The much-loved principal of a high school (no principal was ever this loved...and I say that as a retired principal myself) -- Miss Bayles (May Robson) -- attempts to close down a shady "candy store" where her students hang out. It may be sodas out front, but it's gambling in the back room, even for those underage. Miss Bayles opens her own business, but is soon closed down after a fight in her place of business. The school system fires her and takes away her pension. Who should step in? The President of the United States...a former student of hers. But, Miss Bayles never gets back her pension.

In today's world, this film is downright stodgy. So why view it?
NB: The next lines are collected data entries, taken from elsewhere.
-- ==== Sys2Proof/Laws/Memory.lean ====
section
/-! SUPPORT. Sys2Proof/Laws/Memory.lean: frame memory: a read after a write, and every memory operation keeps the canonical
form. -/

namespace Sys2Proof.Machine

open Sys2Proof

/-! ### The canonical form -/

theorem Memory.wfAbove_cons (b : Option Nat) (a : Nat) (v : Byte) (m : Memory) :
    Memory.wfAbove b ((a, v) :: m) = true ↔
      (∀ x, b = some x → x < a) ∧ v ≠ unwrittenByte ∧ Memory.wfAbove (some a) m = true := by
  cases b <;> simp [Memory.wfAbove, and_assoc]

/-- A lower bound does. -/
theorem Memory.wfAbove_weaken {b c : Option Nat} {m : Memory} (h : Memory.wfAbove b m = true)
    (hbc : ∀ y, c = some y → ∃ x, b = some x ∧ y ≤ x) : Memory.wfAbove c m = true := by
  cases m with
  | nil => rfl
  | cons p rest =>
    obtain ⟨a, v⟩ := p
    rw [Memory.wfAbove_cons] at h ⊢
    refine ⟨fun y hy => ?_, h.2⟩
    obtain ⟨x, hx, hle⟩ := hbc y hy
    exact lt_of_le_of_lt hle (h.1 x hx)

/-- A write above the bound keeps the form above the bound. -/
theorem Memory.write_wfAbove (m : Memory) (b : Option Nat) (a : Nat) (v : Byte) (h : Memory.wfAbove b m = true)
    (ha : ∀ x, b = some x → x < a) : Memory.wfAbove b (m.write a v) = true := by
  induction m generalizing b with
  | nil =>
    unfold Memory.write
    split
    · rfl
    · rw [Memory.wfAbove_cons]
      exact ⟨ha, by assumption, rfl⟩
  | cons p rest ih =>
    obtain ⟨c, w⟩ := p
    have hc := (Memory.wfAbove_cons b c w rest).1 h
    unfold Memory.write
    split_ifs with h1 h2 h3 h4
    · exact h
    · rw [Memory.wfAbove_cons]
      refine ⟨ha, h2, ?_⟩
      rw [Memory.wfAbove_cons]
      exact ⟨fun x hx => by cases hx; exact h1, hc.2⟩
    · exact Memory.wfAbove_weaken hc.2.2 fun y hy => ⟨c, rfl, le_of_lt (hc.1 y hy)⟩
    · rw [Memory.wfAbove_cons]
      subst h3
      exact ⟨ha, h4, hc.2.2⟩
    · rw [Memory.wfAbove_cons]
      refine ⟨hc.1, hc.2.1, ih (some c) hc.2.2 fun x hx => ?_⟩
      cases hx
      omega

theorem Memory.write_wf (m : Memory) (a : Nat) (v : Byte) (h : m.wf = true) : (m.write a v).wf = true :=
  Memory.write_wfAbove m none a v h (by simp)

theorem Memory.writeBytes_wf (bs : List Byte) (m : Memory) (a : Nat) (h : m.wf = true) :
    (m.writeBytes a bs).wf = true := by
  induction bs generalizing m a with
  | nil => exact h
  | cons b rest ih => exact ih _ _ (Memory.write_wf m a b h)

theorem Memory.writeLine_wf (m : Memory) (base w h line : Nat) (y u v : List Byte) (hm : m.wf = true) :
    (m.writeLine base w h line y u v).wf = true :=
  Memory.writeBytes_wf _ _ _ (Memory.writeBytes_wf _ _ _ (Memory.writeBytes_wf _ _ _ hm))

theorem Device.composedMemory_wf (d : Device) (m : Memory) (c : Composition) (hm : m.wf = true) :
    (d.composedMemory m c).wf = true := by
  unfold Device.composedMemory
  split
  · exact Memory.writeBytes_wf _ _ _ hm
  · exact hm

/-! ### A read after a write -/

/-- Above every listed address nothing is listed. -/
theorem Memory.read_below (m : Memory) (b a : Nat) (h : Memory.wfAbove (some b) m = true) (ha : a ≤ b) :
    m.read a = unwrittenByte := by
  induction m generalizing b with
  | nil => rfl
  | cons p rest ih =>
    obtain ⟨c, w⟩ := p
    have hc := (Memory.wfAbove_cons _ c w rest).1 h
    have hbc := hc.1 b rfl
    unfold Memory.read
    rw [if_neg (by omega)]
    exact ih c hc.2.2 (by omega)

/-- A read after a write to the same address gives the byte written; every other address reads as before. -/
theorem Memory.read_write (m : Memory) (a c : Nat) (v : Byte) (h : m.wf = true) :
    (m.write a v).read c = if c = a then v else m.read c := by
  suffices H : ∀ b, Memory.wfAbove b m = true → (m.write a v).read c = if c = a then v else m.read c from H none h
  intro b hb
  clear h
  induction m generalizing b with
  | nil =>
    unfold Memory.write
    split
    · next hv => simp [Memory.read, hv]
    · simp [Memory.read]
  | cons p rest ih =>
    obtain ⟨d, w⟩ := p
    have hd := (Memory.wfAbove_cons _ d w rest).1 hb
    by_cases hca : c = a
    · subst hca
      simp only [if_true]
      unfold Memory.write
      split_ifs with h1 h2 h3 h4
      · rw [h2]
        refine Memory.read_below _ c c ?_ (le_refl c)
        rw [Memory.wfAbove_cons]
        exact ⟨fun x hx => by cases hx; exact h1, hd.2⟩
      · simp [Memory.read]
      · subst h3
        rw [h4]
        exact Memory.read_below rest c c hd.2.2 (le_refl c)
      · simp [Memory.read]
      · simp only [Memory.read, if_neg h3, ih (some d) hd.2.2, if_true]
    · simp only [if_neg hca]
      unfold Memory.write
      split_ifs with h1 h2 h3 h4
      · rfl
      · simp [Memory.read, hca]
      · subst h3
        simp [Memory.read, hca]
      · subst h3
        simp [Memory.read, hca]
      · simp only [Memory.read, ih (some d) hd.2.2, if_neg hca]

/-- Bytes written from an address up: each reads back at its place, and every address outside them reads as before. -/
theorem Memory.read_writeBytes (bs : List Byte) (m : Memory) (a c : Nat) (h : m.wf = true) :
    (m.writeBytes a bs).read c = if a ≤ c then bs.getD (c - a) (m.read c) else m.read c := by
  induction bs generalizing m a with
  | nil => simp [Memory.writeBytes]
  | cons b rest ih =>
    simp only [Memory.writeBytes]
    rw [ih _ _ (Memory.write_wf m a b h), Memory.read_write m a c b h]
    rcases lt_trichotomy a c with hlt | rfl | hgt
    · rw [if_pos (by omega : a + 1 ≤ c), if_pos (by omega : a ≤ c), if_neg (by omega : ¬ c = a),
        show c - a = (c - (a + 1)) + 1 by omega]
      rfl
    · simp
    · rw [if_neg (by omega : ¬ a + 1 ≤ c), if_neg (by omega : ¬ a ≤ c), if_neg (by omega : ¬ c = a)]

end Sys2Proof.Machine
end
Well, it's nice to see a fine character actress like May Robson get top billing for a change, and she is interesting to watch. As noted in "Wikipedia", Robson was the earliest-born person to enjoy a major Hollywood career. She was also the earliest-born person to receive an Oscar nomination", although not for this film. The latter minutes of this film are as much a tear-jerker of a movie that I've ever seen.

And, this film was an early role for Fred MacMurray...his first CREDITED part. Alan Hale plays the shady store owner who turns out to have a heart of gold.

Aside from being incredibly stuffy, the biggest problem with this film is the improbability of the script. There are a few young Black actors in the film, and the way their parts were played would be another eyebrow-raiser today.

This is a pre-code film, and the one place that shows is when Fred MacMurray, an adult in the film, flirts very strongly with one of the high school girls. It would certainly raise eyebrows today.

Worth watching once as a sort of museum piece.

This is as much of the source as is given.